Like the embodiment shown in FIG. 1-2, ring 142 may be secured to
the inner wall surface of housing 132 by attachment members such as
threads (not shown) or gripping members (not shown). Alternatively,
as illustrated in FIGS. 3-4, ring 142 may be formed integral, i.e.,
part of the same structure, as housing 132. Due to ring 142 being
deformable, seat 144 is a collapsible seat that, as discussed in
greater detail below, bends inwardly when plug element 170 is
landed on seat 144.
[0036] In the embodiment of FIGS. 3-4, seat 144 has a Y-shape with
upper flange portion 143. Seat 144 also has a first position (FIG.
3) defining seat inner diameter 146 and a second, or collapsed,
position (FIG. 4) defining a second seat inner diameter. Second
seat inner diameter is shown in FIG. 4 has having a measurement of
0 because it has been eliminated by the collapse of seat 144
completely bore 134.
[0037] Seat 144 is formed out of a material that is bendable at
bend points 148. In the specific embodiment shown, bend points 148
are "C-shaped" or scallop-shaped to promote bending at specific
pre-determined points identified at bend points 148. Bend points
148 may have other shapes as desired or necessary to facilitate
bending at specific locations. In one specific embodiment, not
shown, ring 142 includes one or more grooves (not shown) to
facilitate movement of ring 142 and, thus, seat 144, to the
collapsed position (FIG. 4).
[0038] To provide sufficient rigidity in the run-in position (FIG.
3), yet facilitate bending or collapsing into set or collapsed
position (FIG. 4), ring 142 may be formed of any of the materials
listed above with respect to ring 42.
[0039] As shown in FIGS. 3-4, seat 144 includes plug element
engagement surface 145 for engaging plug element 170 (FIG. 4). In
one particular embodiment (not shown), engagement surface 145 is
reciprocally shaped to the shape of plug element 170 (shown in FIG.
4 as a ball). Thus, in such an embodiment, plug element 170 is
spherically-shaped and seat 144 includes engagement surface 145
that is arc shaped (not shown). As mentioned above, however,
although plug element 170 is shown as a ball in FIG. 4, it is to be
understood that plug element 170 may be a drop plug, dart, or any
other plug element known to persons of ordinary skill in the
art.
[0040] In another embodiment, plug element engagement surface 145
may include a rubber or polymer or elastomer coating layer 150 to
facilitate plug element 170 engaging with seat 144. The coating may
be a deformable element such as those discussed above with respect
to FIGS. 1-2 or simply a non-slip coating applied to plug element
engagement surface 145.
[0041] In one operation of this embodiment, ball seat 130 is
disposed in a string of conduit with a downhole tool (not shown),
such as a packer or a pressure activated sleeve located above ball
seat 130. The string of conduit is run-in a wellbore until the
string is located in the desired position. Plug element 170 is
dropped down the string of conduit and landed on seat 144 and, in
particular, into engagement with engagement surface 145. Fluid,
such as hydraulic fluid, is pumped down the string of conduit
causing downward force or pressure to act on plug element 170. When
the pressure or downward force of the fluid above seat 144 reaches
a certain, usually predetermined, pressure, seat 144 collapses due
to ring 142 bending at bend points 148. Thus, ring 142 extends
inward toward axis 136 to restrict fluid flow through bore 134. As
seat 144 collapses, bore 134 is restricted by seat 144.
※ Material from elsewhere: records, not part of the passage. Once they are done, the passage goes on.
theorem inflateDynamic_eq (fuel : Nat) (bs : List Bool) (out : List Byte) :
    inflateDynamic fuel bs out =
      (takeBits 5 bs).bind fun (hlit, bs₁) =>
      (takeBits 5 bs₁).bind fun (hdist, bs₂) =>
      (takeBits 4 bs₂).bind fun (hclen, bs₃) =>
      if 286 < hlit + 257 then none
      else
        (readCodeLengthCode (hclen + 4) codeLengthOrder bs₃ (List.replicate 19 0)).bind fun (cl, bs₄) =>
        if !completeCode (huffmanCode cl) then none
        else
          let total := hlit + 257 + (hdist + 1)
          (readCodeLengths (huffmanCode cl) total total bs₄ []).bind fun (lengths, bs₅) =>
          let lits := huffmanCode (lengths.take (hlit + 257))
          let dists := huffmanCode (lengths.drop (hlit + 257))
          if lengths.getD 256 0 = 0 ∨ !validCode lits ∨ !validCode dists then none
          else inflateSymbols lits dists fuel bs₅ out := by
  fun_cases inflateDynamic fuel bs out <;> grind

theorem inflateDynamic_append {fuel fuel' : Nat} {out out' : List Byte}
    (h : inflateDynamic fuel bs out = some (rest, out')) (hfuel : fuel ≤ fuel') :
    inflateDynamic fuel' (bs ++ zs) out = some (rest ++ zs, out') := by
  simp only [inflateDynamic_eq, Option.bind_eq_some_iff, Prod.exists, Option.ite_none_left_eq_some] at h ⊢
  obtain ⟨hlit, bs₁, hhlit, hdist, bs₂, hhdist, hclen, bs₃, hhclen, hcount, cl, bs₄, hcl, hcomplete, lengths, bs₅,
    hlengths, hvalid, h⟩ := h
  exact ⟨hlit, _, takeBits_append hhlit, hdist, _, takeBits_append hhdist, hclen, _, takeBits_append hhclen, hcount,
    cl, _, readCodeLengthCode_append hcl, hcomplete, lengths, _, readCodeLengths_append hlengths, hvalid,
    inflateSymbols_append h hfuel⟩

theorem inflateStored_eq (bs : List Bool) (out : List Byte) :
    inflateStored bs out =
      (takeBits 16 (bs.drop (bs.length % 8))).bind fun (len, bs₁) =>
      (takeBits 16 bs₁).bind fun (nlen, bs₂) =>
      if len + nlen = 65535 then readStored len bs₂ out else none := by
  fun_cases inflateStored bs out <;> grind

/-- Whole bytes added at the end leave the bits that are skipped before the length of the block as they are. -/
theorem drop_append_of_dvd (h : 8 ∣ zs.length) :
    (bs ++ zs).drop ((bs ++ zs).length % 8) = bs.drop (bs.length % 8) ++ zs := by
  rw [List.length_append, Nat.add_mod, Nat.mod_eq_zero_of_dvd h, Nat.add_zero, Nat.mod_mod,
    List.drop_append_of_le_length (Nat.mod_le ..)]

theorem inflateStored_append {out out' : List Byte} (hz : 8 ∣ zs.length) (h : inflateStored bs out = some (rest, out')) :
    inflateStored (bs ++ zs) out = some (rest ++ zs, out') := by
  simp only [inflateStored_eq, Option.bind_eq_some_iff, Prod.exists, Option.ite_none_right_eq_some] at h ⊢
  rw [drop_append_of_dvd hz]
  obtain ⟨len, bs₁, hlen, nlen, bs₂, hnlen, hsum, h⟩ := h
  exact ⟨len, _, takeBits_append hlen, nlen, _, takeBits_append hnlen, hsum, readStored_append h⟩

/-- One block of the given type. -/
def inflateBlock (type : Nat) (bs : List Bool) (out : List Byte) : Option (List Bool × List Byte) :=
  if type = 0 then inflateStored bs out
  else if type = 1 then
    inflateSymbols (huffmanCode fixedLitLengths) (huffmanCode fixedDistLengths) (bs.length + 1) bs out
  else if type = 2 then inflateDynamic (bs.length + 1) bs out
  else none

theorem inflateBlocks_succ (fuel : Nat) (bs : List Bool) (out : List Byte) :
    inflateBlocks (fuel + 1) bs out =
      (takeBits 1 bs).bind fun (final, bs₁) =>
      (takeBits 2 bs₁).bind fun (type, bs₂) =>
      (inflateBlock type bs₂ out).bind fun (bs₃, out') =>
      if final = 1 then some (bs₃, out') else inflateBlocks fuel bs₃ out' := by
  rw [inflateBlocks]
  unfold inflateBlock
  grind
[0042] In the embodiment shown in FIGS. 3-4, plug element 170 and
the increased pressure acting downwardly on seat 144 deforms seat
144 to decrease seat inner diameter 146 and, thus, restrict fluid
flow through bore 134. In one specific embodiment, seat 144 is
permanently deformable. In another embodiment, seat 144 is formed
from a shape-memory material so that it can return to its original
run-in shape after plug element 170 is removed, i.e., the downward
fluid pressure is released.
[0043] When seat 144 is deformed, plug element 170 is supported by
a seat that blocks a larger surface area of seat inner diameter
146. For example, in the first position (FIG. 1), a measurable seat
inner diameter 146 is available to allow fluid flow through seat
144. In the second or collapsed position (FIG. 4), however, seat 44
collapses such that seat 144 no longer has a seat inner diameter,
i.e., second seat inner diameter has a measurement of 0. It is to
be understood, however, that second seat inner diameter may be
measurable, i.e., not 0 or eliminated, because collapsed seat 144
does not completely restrict bore 134.
[0044] By closing or lessening first seat inner diameter 146 with
seat 144, a larger force distribution area of seat 144 is available
to distribute the force acting on plug element 170 and, thus,
provide increased support to plug element 170 so that higher fluid
pressures can be exerted onto plug element 170 without failure of
plug element 170 or ball seat 130.
[0045] With respect to the embodiments shown in FIGS. 1-4, after
actuation of a downhole tool by the increased pressure of the fluid
above plug elements 70, 170, or after the increased pressure of the
fluid above plug elements 70, 170 has been used for its intended
purpose, the conduit no longer needs to be restricted and plug
elements 70, 170 can be removed. Plug elements 70, 170 can be
removed through methods and using devices known to persons of
ordinary skill in the art, e.g., milling, dissolving, or
fragmenting plug elements 70, 170. Alternatively, plug elements 70,
170 may be lightweight "float" plug elements such that, when
pressure is reduced, plug elements 70, 170 are permitted to float
up to the top of the well.
[0046] Seats 44, 144 may be removed through any method or using any
device know to persons of ordinary skill in the art. In one
embodiment, a mill device is used to mill seats 44, 144, and if
present, plug elements 70, 170. Because seats 44, 144 collapse into
seat inner diameters 46, 146, seats 44, 146, deformable element 50,
and plug elements 70, 170 may be formed out of materials that are
less rigid and, thus, easily milled, while permitting continued
restriction of the conduit at high pressures. For example, high
density plastics and soft metals such as galvanized aluminum may be
used which are much easier to mill compared to titanium, steel, and
other hard metals. Alternatively, seats 44, 144, and deformable
element 50, may be formed out of shape-memory materials so that the
reduction of downward fluid pressure allows plug elements 70, 170
to release from seats 44, 144, respectively, and seats 44, 144 to
return to their first or run-in position (FIGS. 1 and 3). In such
embodiments, ball seats 30, 130 are reusable.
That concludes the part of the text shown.